EXERCISE INSTRUCTIONS
Please return only the lines from the one holding "exec (.registerWrite a" through the one holding "exec (.rcCounterRead a (p + o) .none) s = .next", exactly as they appear in the records below, both ends included.

Collected data entries
★ ★ ★ ★

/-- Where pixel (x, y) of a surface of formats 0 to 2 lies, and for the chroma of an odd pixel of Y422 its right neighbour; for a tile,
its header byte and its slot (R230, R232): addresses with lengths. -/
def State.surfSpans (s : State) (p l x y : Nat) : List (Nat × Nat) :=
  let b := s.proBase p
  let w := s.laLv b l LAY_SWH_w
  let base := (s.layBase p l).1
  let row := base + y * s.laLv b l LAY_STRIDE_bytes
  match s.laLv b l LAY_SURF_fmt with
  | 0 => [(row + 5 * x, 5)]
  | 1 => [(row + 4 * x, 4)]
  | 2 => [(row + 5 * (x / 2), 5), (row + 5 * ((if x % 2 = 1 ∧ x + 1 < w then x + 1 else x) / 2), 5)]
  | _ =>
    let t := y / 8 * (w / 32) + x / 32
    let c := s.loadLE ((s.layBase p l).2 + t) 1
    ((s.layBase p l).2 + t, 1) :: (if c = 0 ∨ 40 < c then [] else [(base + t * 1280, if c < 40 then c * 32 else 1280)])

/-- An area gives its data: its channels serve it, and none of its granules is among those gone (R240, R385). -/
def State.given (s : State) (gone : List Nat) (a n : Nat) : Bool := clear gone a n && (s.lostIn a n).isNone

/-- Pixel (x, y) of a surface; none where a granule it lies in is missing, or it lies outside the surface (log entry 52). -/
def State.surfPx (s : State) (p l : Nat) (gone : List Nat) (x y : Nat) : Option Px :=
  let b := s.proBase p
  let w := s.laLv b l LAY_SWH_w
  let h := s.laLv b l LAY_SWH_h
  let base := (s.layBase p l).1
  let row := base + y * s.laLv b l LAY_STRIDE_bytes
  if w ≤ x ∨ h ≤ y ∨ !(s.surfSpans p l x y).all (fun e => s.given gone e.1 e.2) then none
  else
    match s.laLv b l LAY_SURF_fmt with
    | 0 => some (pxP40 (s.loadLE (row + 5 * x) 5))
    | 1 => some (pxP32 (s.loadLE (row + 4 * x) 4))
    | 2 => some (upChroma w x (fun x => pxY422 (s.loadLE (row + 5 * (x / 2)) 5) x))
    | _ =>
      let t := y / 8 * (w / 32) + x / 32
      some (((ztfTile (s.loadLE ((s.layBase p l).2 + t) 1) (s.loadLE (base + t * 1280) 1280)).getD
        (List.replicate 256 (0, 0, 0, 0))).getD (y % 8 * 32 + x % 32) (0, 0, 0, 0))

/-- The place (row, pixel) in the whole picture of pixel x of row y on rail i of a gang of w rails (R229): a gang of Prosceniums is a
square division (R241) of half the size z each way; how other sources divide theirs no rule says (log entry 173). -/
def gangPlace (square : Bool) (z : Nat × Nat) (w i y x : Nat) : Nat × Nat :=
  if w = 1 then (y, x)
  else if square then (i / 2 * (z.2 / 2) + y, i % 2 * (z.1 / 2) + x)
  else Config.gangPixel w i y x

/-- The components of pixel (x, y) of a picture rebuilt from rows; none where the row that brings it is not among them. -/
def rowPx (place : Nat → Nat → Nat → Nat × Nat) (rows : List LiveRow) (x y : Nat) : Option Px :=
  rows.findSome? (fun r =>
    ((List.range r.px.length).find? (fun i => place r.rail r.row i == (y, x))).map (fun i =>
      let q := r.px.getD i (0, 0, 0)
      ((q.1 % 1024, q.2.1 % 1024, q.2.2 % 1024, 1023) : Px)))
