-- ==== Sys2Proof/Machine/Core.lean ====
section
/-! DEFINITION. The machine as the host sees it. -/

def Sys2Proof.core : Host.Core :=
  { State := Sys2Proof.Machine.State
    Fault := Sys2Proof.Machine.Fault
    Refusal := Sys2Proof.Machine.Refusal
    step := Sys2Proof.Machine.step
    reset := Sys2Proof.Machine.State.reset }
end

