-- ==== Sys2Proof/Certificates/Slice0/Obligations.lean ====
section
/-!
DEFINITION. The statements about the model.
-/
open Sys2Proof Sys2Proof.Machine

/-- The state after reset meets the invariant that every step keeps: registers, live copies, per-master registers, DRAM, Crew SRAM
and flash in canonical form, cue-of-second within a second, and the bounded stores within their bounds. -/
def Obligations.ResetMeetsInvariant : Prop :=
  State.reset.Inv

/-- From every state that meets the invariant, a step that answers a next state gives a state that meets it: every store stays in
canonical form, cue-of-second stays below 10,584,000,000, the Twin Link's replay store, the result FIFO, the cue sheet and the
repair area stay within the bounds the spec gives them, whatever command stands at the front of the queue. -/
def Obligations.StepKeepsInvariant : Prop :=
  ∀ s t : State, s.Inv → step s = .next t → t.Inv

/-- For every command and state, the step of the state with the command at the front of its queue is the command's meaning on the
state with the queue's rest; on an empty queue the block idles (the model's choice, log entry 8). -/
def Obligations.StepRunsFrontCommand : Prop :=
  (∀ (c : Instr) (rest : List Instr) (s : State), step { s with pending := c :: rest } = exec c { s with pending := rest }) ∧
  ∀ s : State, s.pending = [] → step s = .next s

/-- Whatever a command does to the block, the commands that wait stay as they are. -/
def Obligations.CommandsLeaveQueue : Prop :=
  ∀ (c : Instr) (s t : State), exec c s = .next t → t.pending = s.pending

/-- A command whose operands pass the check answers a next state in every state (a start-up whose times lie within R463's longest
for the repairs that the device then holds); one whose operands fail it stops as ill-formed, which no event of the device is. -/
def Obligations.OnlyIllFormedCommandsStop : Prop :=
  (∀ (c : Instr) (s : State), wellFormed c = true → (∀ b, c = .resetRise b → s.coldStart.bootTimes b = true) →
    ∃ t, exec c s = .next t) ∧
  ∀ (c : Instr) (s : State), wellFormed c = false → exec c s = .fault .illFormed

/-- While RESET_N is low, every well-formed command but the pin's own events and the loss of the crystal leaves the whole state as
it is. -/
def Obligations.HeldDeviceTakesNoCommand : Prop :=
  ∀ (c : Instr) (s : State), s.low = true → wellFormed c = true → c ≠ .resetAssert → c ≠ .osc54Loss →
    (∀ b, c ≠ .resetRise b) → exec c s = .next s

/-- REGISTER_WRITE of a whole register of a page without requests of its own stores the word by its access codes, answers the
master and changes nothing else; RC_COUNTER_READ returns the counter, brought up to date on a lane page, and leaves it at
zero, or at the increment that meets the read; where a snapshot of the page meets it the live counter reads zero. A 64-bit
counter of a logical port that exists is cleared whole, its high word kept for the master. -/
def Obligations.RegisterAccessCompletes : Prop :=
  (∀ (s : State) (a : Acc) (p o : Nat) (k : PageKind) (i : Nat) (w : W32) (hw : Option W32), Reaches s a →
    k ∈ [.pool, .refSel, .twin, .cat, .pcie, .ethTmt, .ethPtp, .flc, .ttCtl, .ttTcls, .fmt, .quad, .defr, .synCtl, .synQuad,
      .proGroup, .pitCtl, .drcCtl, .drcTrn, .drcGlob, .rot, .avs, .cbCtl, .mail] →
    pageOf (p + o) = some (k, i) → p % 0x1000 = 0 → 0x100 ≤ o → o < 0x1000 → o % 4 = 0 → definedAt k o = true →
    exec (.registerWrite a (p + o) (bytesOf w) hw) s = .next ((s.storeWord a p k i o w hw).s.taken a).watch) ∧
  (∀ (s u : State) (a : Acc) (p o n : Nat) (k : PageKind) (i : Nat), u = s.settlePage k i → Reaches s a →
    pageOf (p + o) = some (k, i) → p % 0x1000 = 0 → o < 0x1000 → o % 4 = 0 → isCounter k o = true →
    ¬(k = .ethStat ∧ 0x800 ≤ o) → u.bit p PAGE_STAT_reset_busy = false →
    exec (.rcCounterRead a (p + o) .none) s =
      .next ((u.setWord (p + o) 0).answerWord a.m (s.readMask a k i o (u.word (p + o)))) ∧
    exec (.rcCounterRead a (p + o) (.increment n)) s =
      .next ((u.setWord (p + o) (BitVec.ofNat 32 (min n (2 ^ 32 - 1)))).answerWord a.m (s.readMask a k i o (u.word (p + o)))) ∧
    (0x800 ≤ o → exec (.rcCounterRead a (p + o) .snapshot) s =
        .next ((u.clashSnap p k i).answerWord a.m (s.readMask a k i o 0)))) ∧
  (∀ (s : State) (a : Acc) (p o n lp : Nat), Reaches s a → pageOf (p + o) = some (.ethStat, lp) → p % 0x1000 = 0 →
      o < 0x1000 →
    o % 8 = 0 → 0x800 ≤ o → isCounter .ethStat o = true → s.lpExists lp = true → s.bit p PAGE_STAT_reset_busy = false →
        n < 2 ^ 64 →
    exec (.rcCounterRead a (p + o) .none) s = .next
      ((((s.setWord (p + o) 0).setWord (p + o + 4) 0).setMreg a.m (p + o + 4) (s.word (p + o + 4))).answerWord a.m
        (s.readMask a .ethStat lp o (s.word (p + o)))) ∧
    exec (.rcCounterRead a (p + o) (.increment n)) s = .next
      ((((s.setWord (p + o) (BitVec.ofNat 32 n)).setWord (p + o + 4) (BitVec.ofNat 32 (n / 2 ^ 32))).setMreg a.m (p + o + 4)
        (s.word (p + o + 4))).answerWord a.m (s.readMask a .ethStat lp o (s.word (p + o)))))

★ ★ ★ ★

TASK OUTPUT
    exec (.registerWrite a (p + o) (bytesOf w) hw) s = .next ((s.storeWord a p k i o w hw).s.taken a).watch) ∧
  (∀ (s u : State) (a : Acc) (p o n : Nat) (k : PageKind) (i : Nat), u = s.settlePage k i → Reaches s a →
    pageOf (p + o) = some (k, i) → p % 0x1000 = 0 → o < 0x1000 → o % 4 = 0 → isCounter k o = true →
    ¬(k = .ethStat ∧ 0x800 ≤ o) → u.bit p PAGE_STAT_reset_busy = false →
    exec (.rcCounterRead a (p + o) .none) s =
      .next ((u.setWord (p + o) 0).answerWord a.m (s.readMask a k i o (u.word (p + o)))) ∧
    exec (.rcCounterRead a (p + o) (.increment n)) s =
      .next ((u.setWord (p + o) (BitVec.ofNat 32 (min n (2 ^ 32 - 1)))).answerWord a.m (s.readMask a k i o (u.word (p + o)))) ∧
    (0x800 ≤ o → exec (.rcCounterRead a (p + o) .snapshot) s =
        .next ((u.clashSnap p k i).answerWord a.m (s.readMask a k i o 0)))) ∧
  (∀ (s : State) (a : Acc) (p o n lp : Nat), Reaches s a → pageOf (p + o) = some (.ethStat, lp) → p % 0x1000 = 0 →
      o < 0x1000 →
    o % 8 = 0 → 0x800 ≤ o → isCounter .ethStat o = true → s.lpExists lp = true → s.bit p PAGE_STAT_reset_busy = false →
        n < 2 ^ 64 →
    exec (.rcCounterRead a (p + o) .none) s = .next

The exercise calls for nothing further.